**What you have to do:** Everything from the line with "s0 = .ok job s2 →" to the end of the data should be restated word for word, and nothing before it.

—————

/-! Resolution (R43). -/

/-- The core keeps a copy of the entry it used; of 64 the oldest gives way (R10, R44; DESIGN CHOICE, log 50). -/
def cacheShard (r : Region) (gen : Nat) (e : Shard) : M Unit :=
  modMyCore fun q =>
    let p : PrefixLine := { tenant := r.agent.tenant, region := r.index, gen := BitVec.ofNat 32 gen, entry := e.index }
    if someOf (fun k => k = p) q.prefixes then q
    else { q with prefixes := (if q.prefixes.length < 64 then q.prefixes else q.prefixes.tail) ++ [p] }

/-- The shard of a place, reached. -/
def reach (r : Region) (place : Nat) : M (Option Shard) := do
  let c ← readControl r
  match selectShard place (← shardsOf r c) with
  | none => return none
  | some e =>
    cacheShard r c.gen e
    visit r e
    return some e

/-- The shard and record address of the node at a path, if there is one: a lookup event. -/
def resolvePath (r : Region) (path : Nat) : M (Option (Shard × Nat)) := do
  match ← reach r (placeOf path) with
  | none => return none
  | some e => return (← lookupKey r e (r.keyOf e (placeOf path))).map fun v => (e, v)

/-- Check 7 on a node that must be present. -/
def resolve (o : Operand) (path : Nat) : M (Shard × Nat) := do
  match ← resolvePath o.region path with
  | some f => return f
  | none => trap causeDead (xvalKeyed o.region.form o.region.index o.op 2)

/-- Checks 6 and 7 on labels whose nodes a form reaches, operand by operand (R323): their paths and shards. -/
def resolveAll (os : List Operand) : M (List (Nat × Shard)) := do
  checkAge os
  os.mapM fun o => do
    let p ← forwardOne o
    return (p, (← resolve o p).1)

/-! Children (R46). -/

/-- Greatest number of children (R38). -/
def maxChildren : Nat := 16384

/-- The codes of the children from a place on, in sibling order. -/
def childrenFrom (r : Region) (l : List Shard) (path n lo : Nat) : Nat → M (List Code)
  | 0 => return []
  | fuel + 1 => do
    match ← nextIn r l lo (subtreeEnd path n) with
    | none => return []
    | some (_, p, _) =>
      match codeAt (p / 2 ^ 24) n with
      | none => return []
      | some c => return c :: (← childrenFrom r l path n (subtreeEnd (path + c.bits * 2 ^ (pathBits - n - c.length)) (n + c.length) + 1) fuel)

def children (r : Region) (path n : Nat) : M (List Code) := do
  let l ← shardsOf r (← readControl r)
  childrenFrom r l path n (placeOf path + 1) (maxChildren + 1)
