-- ==== Sys2Proof/Rounding.lean ====
section
/-!
DEFINITION. What it is to round a real number to a number format or to an integer (R19 to R23): the terms in which statements relate float
arithmetic to exact values, said without the arithmetic of the model.
-/
namespace Sys2Proof.Machine

/-- A finite value stands for a real number (R19). -/
def FloatVal.denotes (a : FloatVal) (x : ℝ) : Prop :=
  match a with
  | .fin neg mant exp => x = (if neg then -1 else 1) * mant * (2 : ℝ) ^ exp
  | _ => False

/-- `x` rounds to `v` in a mode, among the points of a grid of which some are even (R21). -/
def roundsTo (grid even : ℝ → Prop) (rm : RMode) (x v : ℝ) : Prop :=
  grid v ∧
  match rm with
  | .rne => ∀ y, grid y → |v - x| ≤ |y - x| ∧ (|y - x| = |v - x| → y ≠ v → even v)
  | .rz => |v| ≤ |x| ∧ 0 ≤ v * x ∧ ∀ y, grid y → |y| ≤ |x| → 0 ≤ y * x → |y| ≤ |v|
  | .rd => v ≤ x ∧ ∀ y, grid y → y ≤ x → y ≤ v
  | .ru => x ≤ v ∧ ∀ y, grid y → x ≤ y → v ≤ y
  | .rna => ∀ y, grid y → |v - x| ≤ |y - x| ∧ (|y - x| = |v - x| → |y| ≤ |v|)

/-- The numbers of a precision whose significand is a multiple of `step` and whose exponent, that of its last bit, is allowed. -/
def floatGrid (m : Nat) (step : ℤ) (allowed : ℤ → Prop) (y : ℝ) : Prop :=
  ∃ n k : ℤ, step ∣ n ∧ |n| < 2 ^ (m + 1) ∧ allowed k ∧ y = n * (2 : ℝ) ^ k

/-- The result of an operation is the exact value `x` rounded once to the format, with the flags of, uf and nx of R22: with the exponent
unbounded above the rounded value is `v`, which is the result if it is below the format's range and else overflows; underflow is a value that
is tiny after rounding, with the exponent unbounded below too, and inexact. -/
def FloatFmt.isRounded (f : FloatFmt) (rm : RMode) (x : ℝ) (r : Nat × FFlags) : Prop :=
  r.1 < 2 ^ f.width ∧ ∃ v,
    roundsTo (floatGrid f.m 1 fun k => 1 - f.bias - f.m ≤ k) (floatGrid f.m 2 fun k => 1 - f.bias - f.m ≤ k) rm x v ∧
    (|v| < (2 : ℝ) ^ (f.bias + 1) → (f.decode r.1).denotes v ∧ (x ≠ 0 → ((f.decode r.1).neg = true ↔ x < 0)) ∧
      (v = x → r.2 = noFlags) ∧
      (v ≠ x → ∃ u, roundsTo (floatGrid f.m 1 fun _ => True) (floatGrid f.m 2 fun _ => True) rm x u ∧
        (|u| < (2 : ℝ) ^ (1 - f.bias) → r.2 = ufFlag ||| nxFlag) ∧ ((2 : ℝ) ^ (1 - f.bias) ≤ |u| → r.2 = nxFlag))) ∧
    ((2 : ℝ) ^ (f.bias + 1) ≤ |v| → r.2 = ofFlag ||| nxFlag ∧ ∃ neg : Bool, (neg = true ↔ x < 0) ∧
      r.1 = if rm = .rz ∨ (rm = .rd ∧ neg = false) ∨ (rm = .ru ∧ neg = true) then f.maxFinite neg else f.inf neg)

end Sys2Proof.Machine
end

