/-- With room, and once the checks of R323 pass and the node is present: lbapp and lbins put in a node whose path is its parent's followed by one code, with its record, and give its label at the new generation; lbdel deletes the subtree as one region event; lbmov to a parent that has a code for it, of a subtree that is an entry's own, moves it as one region event and gives its new label. Each goes on to the next instruction (R185, R186, R187); while a move of the region is under way it is held (R49; log 30, DEDUCED). In a steady region whose shards are single leaves, a lookup after lbapp or lbins finds the new node with its new record, after lbdel no node of the subtree, after lbmov the subtree's node at its new path and none at the old one; after lbapp, lbins and lbdel it finds every other node as before. -/
def Obligations.TreeChanges : Prop :=
  (∀ (s s1 s2 s3 s4 s5 : State) (d a : BitVec 3) (o : Operand) (p y n : Nat) (e : Shard) (kids : List Code) (c : ControlBlock),
    s.me.outstanding < 128 →
    (∀ f, f ∈ [Instr.lbapp d a, .lbins d a, .lbdel a] → s.issues f → (oneLabel f true a).run s = .ok (o, p) s1 →
      s1.moveUnderWay o.region.agent.tenant o.region.index = true →
      exec f s = .next (s.modMe fun t => t.park .memwait (.region o.region.index))) ∧
    (s1.moveUnderWay o.region.agent.tenant o.region.index = false →
    (s.issues (.lbapp d a) → (oneLabel (.lbapp d a) true a).run s = .ok (o, p) s1 → resolve o p s1 = .ok (e, n) s2 →
      children o.region p (filled p) s2 = .ok kids s3 → insertChild o p kids kids.length true s3 = .ok y s4 →
      readControl o.region s4 = .ok c s5 →
      (∃ k, childPath p (filled p) k = some y) ∧
      ∃ t, exec (.lbapp d a) s = .next t ∧ t.me.getL d = labelOf o.region.index c.gen y ∧ t.me.isPending (.lb d) = true ∧
        t.me.pc = s5.me.pc + 4 ∧ t.mem = s5.mem) ∧
    (s.issues (.lbins d a) → (oneLabel (.lbins d a) true a).run s = .ok (o, p) s1 → resolve o p s1 = .ok (e, n) s2 → p ≠ 0 →
      children o.region (parentPath p) (filled (parentPath p)) s2 = .ok kids s3 →
      (∃ k, codeAt p (filled (parentPath p)) = some k ∧ insertChild o (parentPath p) kids (positionOf k kids + 1) false s3 = .ok y s4) →
      readControl o.region s4 = .ok c s5 →
      (∃ k, childPath (parentPath p) (filled (parentPath p)) k = some y) ∧
      ∃ t, exec (.lbins d a) s = .next t ∧ t.me.getL d = labelOf o.region.index c.gen y ∧ t.me.isPending (.lb d) = true ∧
        t.me.pc = s5.me.pc + 4 ∧ t.mem = s5.mem) ∧
    (s.issues (.lbdel a) → (oneLabel (.lbdel a) true a).run s = .ok (o, p) s1 → resolve o p s1 = .ok (e, n) s2 → p ≠ 0 →
      deleteEvent o.region p (filled p) s2 = .ok () s3 →
      ∃ t, exec (.lbdel a) s = .next t ∧ t.me.pc = s3.me.pc + 4 ∧ t.mem = s3.mem ∧ (∀ r, t.me.getL r = s3.me.getL r)))) ∧
  (∀ (s s1 s2 s3 s4 s5 s6 s7 s8 : State) (d a b : BitVec 3) (o q : Operand) (x y new : Nat) (e g : Shard) (kids others : List Code)
      (c : ControlBlock) (r : Region) (k : Code) (l : List Shard), r = o.region → s.me.outstanding < 128 →
    s.issues (.lbmov d a b) → moveLabels (.lbmov d a b) a b s = .ok ((o, x, e), (q, y, g)) s1 → x ≠ 0 → starts y x (filled x) = false →
    s1.moveUnderWay r.agent.tenant r.index = false → children r y (filled y) s1 = .ok kids s2 →
    others = (if parentPath x = y then keepIf (fun c => some c ≠ codeAt x (filled y)) kids else kids) → others.length < 16384 →
    (do shardsOf r (← readControl r) : M (List Shard)) s2 = .ok l s3 →
    appendCode r.gap others.getLast? = some k → childPath y (filled y) k = some new → moveFits r l x (filled new) s3 = .ok true s4 →
    (∃ f ∈ l, f.stem = x ∧ f.plen = filled x) → reserve r o.op 0 (packedNodes 0 levels) false false s4 = .ok () s5 →
    moveEvent r x (filled x) new (filled new) s5 = .ok () s6 → readControl r s6 = .ok c s7 →
    ∃ t, exec (.lbmov d a b) s = .next t ∧ t.me.getL d = labelOf r.index c.gen new ∧ t.me.isPending (.lb d) = true ∧
      t.me.pc = s7.me.pc + 4 ∧ t.mem = s7.mem) ∧
  (∀ (s s1 s2 s3 : State) (f : Instr) (d a : BitVec 3) (o : Operand) (p n top y v : Nat) (e h : Shard) (kids : List Code)
      (c : ControlBlock) (k : Code) (l : List (Nat × Nat)) (place : Nat → Nat) (r : Region), r = o.region → s.me.outstanding < 128 →
    s.issues f → (oneLabel f true a).run s = .ok (o, p) s1 → s1.moveUnderWay r.agent.tenant r.index = false →
    resolve o p s1 = .ok (e, n) s2 →
    (f = .lbapp d a ∧ top = p ∧ appendCode r.gap kids.getLast? = some k ∨
      f = .lbins d a ∧ p ≠ 0 ∧ top = parentPath p ∧ ∃ j, codeAt p (filled top) = some j ∧
        insertCode kids[positionOf j kids]? kids[positionOf j kids + 1]? = some k) →
    children r top (filled top) s2 = .ok kids s3 → kids.length < 16384 → childPath top (filled top) k = some y → y < 2 ^ 104 →
    r.oneLeaf place s3 c h l → h.stem = 0 → h.plen = 0 → c.nodefree = noNode → 2 ≤ r.nodeRoom c → c.records + 1 < 2 ^ 40 →
    v = (if c.recfree = 0 then c.recbump else c.recfree) → r.rpbase ≤ v → v + r.recordBytes ≤ r.rplim → v % 8 = 0 →
    ∃ t, exec f s = .next t ∧ t.me.getL d = labelOf r.index c.gen y ∧ r.recordAt t y = some (some v) ∧
      ∀ z, z < 2 ^ 104 → z ≠ y → r.recordAt t z = r.recordAt s3 z) ∧
  (∀ (s s1 s2 s3 : State) (a : BitVec 3) (o : Operand) (p n : Nat) (e h : Shard) (c : ControlBlock) (l : List (Nat × Nat))
      (place : Nat → Nat) (old : RegionEvent) (r : Region), r = o.region → s.me.outstanding < 128 →
    s.issues (.lbdel a) → (oneLabel (.lbdel a) true a).run s = .ok (o, p) s1 → s1.moveUnderWay r.agent.tenant r.index = false →
    resolve o p s1 = .ok (e, n) s2 → p ≠ 0 → p < 2 ^ 104 →
    p % 2 ^ (104 - filled p) = 0 → r.oneLeaf place s2 c h l → h.stem = 0 → h.plen = 0 → l.Pairwise (fun x y => x.1 < y.1) →
    (∀ q ∈ l, r.rpbase ≤ q.2 ∧ q.2 + 8 ≤ r.rplim ∧ q.2 % 8 = 0) → readEvent r (c.gen + 1) s2 = .ok old s3 → old.kind ≠ 2 →
    ∃ t, exec (.lbdel a) s = .next t ∧
      ∀ z, z < 2 ^ 104 → r.recordAt t z = if starts z p (filled p) = true then some none else r.recordAt s2 z) ∧
  (∀ (s s1 s2 s3 s4 : State) (d a b : BitVec 3) (o q : Operand) (x y new v : Nat) (e g f0 f1 : Shard) (kids others : List Code)
      (c : ControlBlock) (r : Region) (k : Code) (l : List Shard) (l0 l1 : List (Nat × Nat)) (place : Nat → Nat) (old : RegionEvent),
    r = o.region →
    s.me.outstanding < 128 → s.issues (.lbmov d a b) → moveLabels (.lbmov d a b) a b s = .ok ((o, x, e), (q, y, g)) s1 →
    x ≠ 0 → x < 2 ^ 104 → new < 2 ^ 104 → starts y x (filled x) = false →
    s1.moveUnderWay r.agent.tenant r.index = false → children r y (filled y) s1 = .ok kids s2 →
    others = (if parentPath x = y then keepIf (fun c => some c ≠ codeAt x (filled y)) kids else kids) → others.length < 16384 →
    appendCode r.gap others.getLast? = some k → childPath y (filled y) k = some new →
    x % 2 ^ (104 - filled x) = 0 → new % 2 ^ (104 - filled new) = 0 → starts x new (filled new) = false →
    r.steady place s2 → readControl r s2 = .ok c s2 → shardsOf r c s2 = .ok l s2 → l = [f0, f1] ∨ l = [f1, f0] →
    moveFits r l x (filled new) s2 = .ok true s2 →
    f0.stem = 0 → f0.plen = 0 → f1.stem = x → f1.plen = filled x → r.isLeaf s2 f0 l0 → r.isLeaf s2 f1 l1 →
    placeOf x ∉ l0.map Prod.fst → firstOf (fun p => p.1 = 0) l1 = some (0, v) → readEvent r (c.gen + 1) s2 = .ok old s3 → old.kind ≠ 2 →
    ∃ t, exec (.lbmov d a b) s = .next t ∧ t.me.getL d = labelOf r.index ((c.gen + 1) % 2 ^ 32) new ∧
      r.recordAt t new = some (some v) ∧ r.recordAt t x = some none)

/-- Once the checks of R323 pass: skey packs the coordinates of its pair, scoord writes those of a key, each dimension's field from a key made of coordinates within their extents being that coordinate again, and absent dimensions 0; sld writes the element, or 0 where there is none, i32 sign-extended; sst and sadd store a value that is not zero at the key, or its sum by the format, leave memory as the search left it where the value is zero and the element absent, and go on; in a steady region of one shard whose tree is a leaf, a load then gives the stored value, or finds no element where the value is zero, and every other element as before (R53, R55, R56, R193, R194). -/
def Obligations.SparseForms : Prop :=
  (∀ (e : BitVec 512) (coord : Nat → Nat), (dimOrder e).Nodup → (∀ d ∈ dimOrder e, coord d < dimExtent e d) →
    keyValid e (packKey e coord) = true ∧ ∀ d ∈ dimOrder e, coordOf e (packKey e coord) d = coord d) ∧
  (∀ (s : State) (d : BitVec 3) (x : BitVec 5) (k : BitVec 12) (r : Region) (e : BitVec 512), s.issues (.skey d x k) →
    namedRegion (.skey d x k) k false .sparse s = .ok r s → s.shapeOf s.me r.shape r.efmt = some e →
    (∀ i ∈ dimOrder e, coordField (s.me.getX x) (s.me.getX (x + 1)) i < dimExtent e i) →
    exec (.skey d x k) s = .next ((s.modMe fun t =>
      t.setL d (BitVec.ofNat 128 (packKey e (coordField (s.me.getX x) (s.me.getX (x + 1)))))).past 4)) ∧
  (∀ (s : State) (a : BitVec 3) (x : BitVec 5) (k : BitVec 12) (r : Region) (e : BitVec 512), s.issues (.scoord x a k) →
    namedRegion (.scoord x a k) k false .sparse s = .ok r s → s.shapeOf s.me r.shape r.efmt = some e → keyValid e (s.me.getL a).toNat = true →
    let v (i : Nat) : BitVec 32 := if i < dimCount e then BitVec.ofNat 32 (coordOf e (s.me.getL a).toNat i) else 0
    exec (.scoord x a k) s = .next ((s.modMe fun t => (t.setX x (v 1 ++ v 0)).setX (x + 1) (v 3 ++ v 2)).past 4)) ∧
  (∀ (s s1 : State) (a : BitVec 3) (x : BitVec 5) (k : BitVec 12) (r : Region) (e : BitVec 512) (f : Instr) (old : Option Nat),
    let key := (s.me.getL a).toNat
    let v := elemOf r.efmt (s.me.getX x)
    s.me.outstanding < 128 → s.issues f → s.shapeOf s.me r.shape r.efmt = some e → keyValid e key = true → r.agent = s.me →
    (f = .sld x a k → namedRegion f k false .sparse s = .ok r s → loadElem r key s = .ok old s1 →
      ∃ t, exec f s = .next t ∧ t.me.getX x = (if x = 0 then 0 else if r.efmt = 4 then (BitVec.ofNat 32 (old.getD 0)).signExtend 64
          else BitVec.ofNat 64 (old.getD 0)) ∧ t.me.pc = s.me.pc + 4 ∧ (x ≠ 0 → t.me.isPending (.x x) = true) ∧ s.keepsX [x] t ∧
        s.keepsRestWork t) ∧
    (∀ (put : Nat) (job : Option Nat) (s0 s2 : State),
      (f = .sst x a k ∧ put = v ∧ s0 = s) ∨
        (f = .sadd x a k ∧ put = elemAdd r.efmt (old.getD 0) v ∧ loadElem r key s = .ok old s0) →
      namedRegion f k true .sparse s = .ok r s → storeElem r (opNo a) key put s0 = .ok job s2 →
      ∃ t, exec f s = .next t ∧ t.me.pc = s2.me.pc + 4 ∧ t.mem = s2.mem ∧
        (∀ (sh : Shard) (s3 s4 : State), elemZero r.efmt put = true → reach r key s0 = .ok (some sh) s3 →
          lookupKey r sh key s3 = .ok none s4 → t.mem = s4.mem) ∧
        (∀ s3 : State, elemZero r.efmt put = true → reach r key s0 = .ok none s3 → t.mem = s3.mem)) ∧
    (∀ (put : Nat) (sh : Shard) (c : ControlBlock) (l : List (Nat × Nat)) (place : Nat → Nat) (s0 : State),
      (f = .sst x a k ∧ put = v ∧ s0 = s) ∨
        (f = .sadd x a k ∧ put = elemAdd r.efmt (old.getD 0) v ∧ loadElem r key s = .ok old s0) →
      namedRegion f k true .sparse s = .ok r s → r.oneLeaf place s0 c sh l → sh.holds key = true → c.nodefree = noNode →
      2 ≤ r.nodeRoom c → c.records + 1 < 2 ^ 40 → put < 2 ^ 64 →
      ∃ t, exec f s = .next t ∧ r.elemAt t key = some (if elemZero r.efmt put then none else some put) ∧
        ∀ z, z < 2 ^ 128 → z ≠ key → r.elemAt t z = r.elemAt s0 z) ∧
    (r.efmt = 4 → elemAdd r.efmt (old.getD 0) v = (old.getD 0 + (s.me.getX x).toNat % 2 ^ 32) % 2 ^ 32))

—————

**Exercise solution:**
      namedRegion f k true .sparse s = .ok r s → storeElem r (opNo a) key put s0 = .ok job s2 →
      ∃ t, exec f s = .next t ∧ t.me.pc = s2.me.pc + 4 ∧ t.mem = s2.mem ∧
        (∀ (sh : Shard) (s3 s4 : State), elemZero r.efmt put = true → reach r key s0 = .ok (some sh) s3 →
          lookupKey r sh key s3 = .ok none s4 → t.mem = s4.mem) ∧
        (∀ s3 : State, elemZero r.efmt put = true → reach r key s0 = .ok none s3 → t.mem = s3.mem)) ∧
    (∀ (put : Nat) (sh : Shard) (c : ControlBlock) (l : List (Nat × Nat)) (place : Nat → Nat) (s0 : State),
      (f = .sst x a k ∧ put = v ∧ s0 = s) ∨
        (f = .sadd x a k ∧ put = elemAdd r.efmt (old.getD 0) v ∧ loadElem r key s = .ok old s0) →
      namedRegion f k true .sparse s = .ok r s → r.oneLeaf place s0 c sh l → sh.holds key = true → c.nodefree = noNode →
      2 ≤ r.nodeRoom c → c.records + 1 < 2 ^ 40 → put < 2 ^ 64 →
      ∃ t, exec f s = .next t ∧ r.elemAt t key = some (if elemZero r.efmt put then none else some put) ∧
        ∀ z, z < 2 ^ 128 → z ≠ key → r.elemAt t z = r.elemAt s0 z) ∧
    (r.efmt = 4 → elemAdd r.efmt (old.getD 0) v = (old.getD 0 + (s.me.getX x).toNat % 2 ^ 32) % 2 ^ 32))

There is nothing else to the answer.